- [About this exercise] Begin with the first line of the entries below. Copy each line exactly, stopping after the one that contains "k) && risesFrom (some k) rest".
┄┄┄┄┄┄┄┄┄┄┄┄┄┄┄┄┄┄┄┄
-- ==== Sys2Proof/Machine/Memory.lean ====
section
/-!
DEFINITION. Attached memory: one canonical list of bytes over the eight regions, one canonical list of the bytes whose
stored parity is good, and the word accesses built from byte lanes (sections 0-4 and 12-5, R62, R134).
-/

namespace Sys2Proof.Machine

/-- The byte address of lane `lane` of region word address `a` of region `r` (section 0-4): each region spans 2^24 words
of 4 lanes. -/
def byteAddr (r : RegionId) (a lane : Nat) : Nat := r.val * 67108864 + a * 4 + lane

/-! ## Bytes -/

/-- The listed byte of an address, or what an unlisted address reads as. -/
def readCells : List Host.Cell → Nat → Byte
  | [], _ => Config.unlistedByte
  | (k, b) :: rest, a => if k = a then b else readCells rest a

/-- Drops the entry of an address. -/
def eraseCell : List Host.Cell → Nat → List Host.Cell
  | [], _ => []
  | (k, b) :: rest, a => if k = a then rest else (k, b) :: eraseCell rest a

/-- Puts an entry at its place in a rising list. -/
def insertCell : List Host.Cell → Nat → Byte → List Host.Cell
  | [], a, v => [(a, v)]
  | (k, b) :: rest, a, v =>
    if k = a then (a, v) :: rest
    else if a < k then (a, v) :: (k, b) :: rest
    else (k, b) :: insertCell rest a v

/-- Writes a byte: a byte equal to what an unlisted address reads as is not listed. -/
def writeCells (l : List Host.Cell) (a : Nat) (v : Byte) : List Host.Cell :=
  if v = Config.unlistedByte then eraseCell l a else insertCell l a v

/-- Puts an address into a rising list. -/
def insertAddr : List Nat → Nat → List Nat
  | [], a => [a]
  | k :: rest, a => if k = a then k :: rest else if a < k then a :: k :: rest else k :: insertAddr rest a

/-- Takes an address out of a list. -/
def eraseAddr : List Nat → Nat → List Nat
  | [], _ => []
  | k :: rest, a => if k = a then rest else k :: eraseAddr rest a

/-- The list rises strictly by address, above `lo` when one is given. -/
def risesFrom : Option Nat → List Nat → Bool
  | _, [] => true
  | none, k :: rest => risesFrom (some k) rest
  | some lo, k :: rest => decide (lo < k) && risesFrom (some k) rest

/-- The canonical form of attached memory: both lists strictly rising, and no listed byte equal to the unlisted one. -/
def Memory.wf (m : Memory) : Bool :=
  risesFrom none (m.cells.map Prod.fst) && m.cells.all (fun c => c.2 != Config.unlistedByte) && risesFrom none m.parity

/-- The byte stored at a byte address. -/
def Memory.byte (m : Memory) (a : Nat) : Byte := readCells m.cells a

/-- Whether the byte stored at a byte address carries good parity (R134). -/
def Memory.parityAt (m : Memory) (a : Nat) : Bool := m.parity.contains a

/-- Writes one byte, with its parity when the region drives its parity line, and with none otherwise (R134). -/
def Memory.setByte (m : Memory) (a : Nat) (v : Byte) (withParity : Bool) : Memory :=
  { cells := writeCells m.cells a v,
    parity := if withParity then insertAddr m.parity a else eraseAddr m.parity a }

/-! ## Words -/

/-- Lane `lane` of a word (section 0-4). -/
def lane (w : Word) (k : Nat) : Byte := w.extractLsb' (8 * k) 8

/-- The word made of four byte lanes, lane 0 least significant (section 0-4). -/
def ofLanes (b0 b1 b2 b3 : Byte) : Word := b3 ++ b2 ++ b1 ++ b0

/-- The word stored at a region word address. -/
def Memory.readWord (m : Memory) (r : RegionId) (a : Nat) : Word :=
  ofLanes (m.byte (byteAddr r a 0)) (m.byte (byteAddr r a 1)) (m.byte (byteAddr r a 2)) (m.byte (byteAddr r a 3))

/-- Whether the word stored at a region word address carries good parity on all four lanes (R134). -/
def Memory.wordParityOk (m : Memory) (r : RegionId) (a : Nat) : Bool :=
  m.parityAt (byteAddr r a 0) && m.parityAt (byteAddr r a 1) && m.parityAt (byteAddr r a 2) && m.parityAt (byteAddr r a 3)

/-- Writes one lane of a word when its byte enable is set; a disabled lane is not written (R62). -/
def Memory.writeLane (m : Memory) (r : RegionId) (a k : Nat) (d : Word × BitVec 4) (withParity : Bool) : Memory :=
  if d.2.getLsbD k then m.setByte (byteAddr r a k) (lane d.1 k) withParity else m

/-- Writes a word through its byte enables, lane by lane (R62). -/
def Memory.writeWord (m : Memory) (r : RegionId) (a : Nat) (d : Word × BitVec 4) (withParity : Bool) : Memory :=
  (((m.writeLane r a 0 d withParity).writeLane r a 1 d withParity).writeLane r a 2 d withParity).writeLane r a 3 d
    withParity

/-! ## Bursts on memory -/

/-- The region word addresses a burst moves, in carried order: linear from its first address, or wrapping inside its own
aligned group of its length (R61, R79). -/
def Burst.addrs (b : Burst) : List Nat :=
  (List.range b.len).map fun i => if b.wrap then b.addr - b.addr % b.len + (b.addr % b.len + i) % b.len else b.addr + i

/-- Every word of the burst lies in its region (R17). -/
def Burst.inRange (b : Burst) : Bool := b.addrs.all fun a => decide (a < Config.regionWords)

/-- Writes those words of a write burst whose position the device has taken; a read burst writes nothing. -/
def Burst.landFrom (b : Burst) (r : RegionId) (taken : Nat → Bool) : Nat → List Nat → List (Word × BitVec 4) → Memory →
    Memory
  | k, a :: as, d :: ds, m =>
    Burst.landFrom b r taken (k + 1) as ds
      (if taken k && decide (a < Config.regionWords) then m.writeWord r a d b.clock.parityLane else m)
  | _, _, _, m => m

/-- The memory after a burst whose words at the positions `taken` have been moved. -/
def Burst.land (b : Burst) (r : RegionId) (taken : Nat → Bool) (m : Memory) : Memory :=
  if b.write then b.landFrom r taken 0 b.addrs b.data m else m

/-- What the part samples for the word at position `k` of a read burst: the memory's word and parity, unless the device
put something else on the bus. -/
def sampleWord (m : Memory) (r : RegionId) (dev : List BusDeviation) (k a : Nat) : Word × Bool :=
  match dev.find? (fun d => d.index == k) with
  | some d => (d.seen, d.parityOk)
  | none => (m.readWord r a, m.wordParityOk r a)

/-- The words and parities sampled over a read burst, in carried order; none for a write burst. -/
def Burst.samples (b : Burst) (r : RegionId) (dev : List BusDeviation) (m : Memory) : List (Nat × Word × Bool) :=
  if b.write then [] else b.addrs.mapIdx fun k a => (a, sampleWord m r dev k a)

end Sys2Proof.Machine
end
┄┄┄┄┄┄┄┄┄┄┄┄┄┄┄┄┄┄┄┄
- [Task answer]
-- ==== Sys2Proof/Machine/Memory.lean ====
section
/-!
DEFINITION. Attached memory: one canonical list of bytes over the eight regions, one canonical list of the bytes whose
stored parity is good, and the word accesses built from byte lanes (sections 0-4 and 12-5, R62, R134).
-/

namespace Sys2Proof.Machine

/-- The byte address of lane `lane` of region word address `a` of region `r` (section 0-4): each region spans 2^24 words
of 4 lanes. -/
def byteAddr (r : RegionId) (a lane : Nat) : Nat := r.val * 67108864 + a * 4 + lane

/-! ## Bytes -/

/-- The listed byte of an address, or what an unlisted address reads as. -/
def readCells : List Host.Cell → Nat → Byte
  | [], _ => Config.unlistedByte
  | (k, b) :: rest, a => if k = a then b else readCells rest a

/-- Drops the entry of an address. -/
def eraseCell : List Host.Cell → Nat → List Host.Cell
  | [], _ => []
  | (k, b) :: rest, a => if k = a then rest else (k, b) :: eraseCell rest a

/-- Puts an entry at its place in a rising list. -/
def insertCell : List Host.Cell → Nat → Byte → List Host.Cell
  | [], a, v => [(a, v)]
  | (k, b) :: rest, a, v =>
    if k = a then (a, v) :: rest
    else if a < k then (a, v) :: (k, b) :: rest
    else (k, b) :: insertCell rest a v

/-- Writes a byte: a byte equal to what an unlisted address reads as is not listed. -/
def writeCells (l : List Host.Cell) (a : Nat) (v : Byte) : List Host.Cell :=
  if v = Config.unlistedByte then eraseCell l a else insertCell l a v

/-- Puts an address into a rising list. -/
def insertAddr : List Nat → Nat → List Nat
  | [], a => [a]
  | k :: rest, a => if k = a then k :: rest else if a < k then a :: k :: rest else k :: insertAddr rest a

/-- Takes an address out of a list. -/
def eraseAddr : List Nat → Nat → List Nat
  | [], _ => []
  | k :: rest, a => if k = a then rest else k :: eraseAddr rest a

/-- The list rises strictly by address, above `lo` when one is given. -/
def risesFrom : Option Nat → List Nat → Bool
  | _, [] => true
  | none, k :: rest => risesFrom (some k) rest
  | some lo, k :: rest => decide (lo < k) && risesFrom (some k) rest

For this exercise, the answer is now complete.